Each line below from the one containing "testReg := .none" through the one containing "moves to ENCODING" is to be given again exactly, and no line outside that span.

::::

/-- R203, with R205 and R206. In OFF on a legal record whose peripheral is not claimed INIT claims it, loads CFG, makes a
buffer of CFG.CAPACITY bytes with no specified contents, sets WARN_CAP by R204, clears TEST_REG, moves to IDLE and ends
OK. On an illegal record it ends with CONFIGURATION_ERROR, its sub-code and the check number; on a claimed peripheral
with RESOURCE_CONFLICT_ERROR, claiming nothing. In IDLE it ends with ILLEGAL_STATE and the word; in flight it is the
concurrency fault. Nothing else of the block changes. What becomes of the draw (the loaded answer and the counter) is
left open here: `EachAnswerIsUsedOnce` says it, log entries 2 and 4. -/
def Obligations.InitFollowsItsRule : Prop :=
  (∀ w, decode w = .init ↔ w = 0x0001) ∧
  ∀ s : State,
    (∀ k, s.drv = .off → checkConfig s.pinOk s.configPort = .legal k → s.claimedElsewhere = false →
      ∃ a d, exec .init s = .next (finished { s with
        handle := some { kind := k, pin := s.configPort.pin }
        cfg := some s.configPort
        txbuf := some { size := s.configPort.capacity.toNat, cells := [] }
        warnCap := decide (s.configPort.capacity.toNat < frameBytes k s.configPort s.configPort.ledCount.toNat)
        testReg := .none
        drv := .idle
        claimAnswer := a
        draws := d } 0x00 0)) ∧
    (∀ sub n, s.drv = .off → checkConfig s.pinOk s.configPort = .bad sub n →
      ∃ a d, exec .init s = .next (finished { s with claimAnswer := a, draws := d }
      (match sub with | .channelOrder => 0x11 | .transport => 0x21 | .pin => 0x31 | .parameter => 0x41)
      (BitVec.ofNat 32 n))) ∧
    (∀ k, s.drv = .off → checkConfig s.pinOk s.configPort = .legal k → s.claimedElsewhere = true →
      ∃ a d, exec .init s = .next (finished { s with claimAnswer := a, draws := d } 0x03 0)) ∧
    (s.drv = .idle → ∃ a d, exec .init s = .next (finished { s with claimAnswer := a, draws := d } 0x06 0x00000001)) ∧
    (InFlight s → ConcurrencyFault s (exec .init s))

/-- R210: RENDER in IDLE with a strip of LED_COUNT pixels takes the snapshot of the pixel port and moves to ENCODING
without completing; with a strip of another length it sets REFUSED and changes nothing else of the block; in OFF it ends
with ILLEGAL_STATE; in flight it is the concurrency fault. Which threads are blocked afterwards is the model's own (log
entries 7 and 9), left open here. -/
def Obligations.RenderTakesTheStripOnThePort : Prop :=
  (∀ w, decode w = .render ↔ w = 0x0002) ∧
  ∀ (s : State) (c : ConfigRecord),
    (s.drv = .idle → s.cfg = some c → s.pixelPort.length = c.ledCount.toNat →
      ∃ r, exec .render s = .next { s with
        pending := some { strip := s.pixelPort, encoded := none }
        drv := .encoding
        renderThread := r }) ∧
    (s.drv = .idle → s.cfg = some c → s.pixelPort.length ≠ c.ledCount.toNat →
      ∃ h, exec .render s = .next { s with refused := true, hung := h }) ∧
    (s.drv = .off → exec .render s = .next (finished s 0x06 0x00000002)) ∧
    (InFlight s → ConcurrencyFault s (exec .render s))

::::

• **Exercise result**:
        testReg := .none
        drv := .idle
        claimAnswer := a
        draws := d } 0x00 0)) ∧
    (∀ sub n, s.drv = .off → checkConfig s.pinOk s.configPort = .bad sub n →
      ∃ a d, exec .init s = .next (finished { s with claimAnswer := a, draws := d }
      (match sub with | .channelOrder => 0x11 | .transport => 0x21 | .pin => 0x31 | .parameter => 0x41)
      (BitVec.ofNat 32 n))) ∧
    (∀ k, s.drv = .off → checkConfig s.pinOk s.configPort = .legal k → s.claimedElsewhere = true →
      ∃ a d, exec .init s = .next (finished { s with claimAnswer := a, draws := d } 0x03 0)) ∧
    (s.drv = .idle → ∃ a d, exec .init s = .next (finished { s with claimAnswer := a, draws := d } 0x06 0x00000001)) ∧
    (InFlight s → ConcurrencyFault s (exec .init s))

/-- R210: RENDER in IDLE with a strip of LED_COUNT pixels takes the snapshot of the pixel port and moves to ENCODING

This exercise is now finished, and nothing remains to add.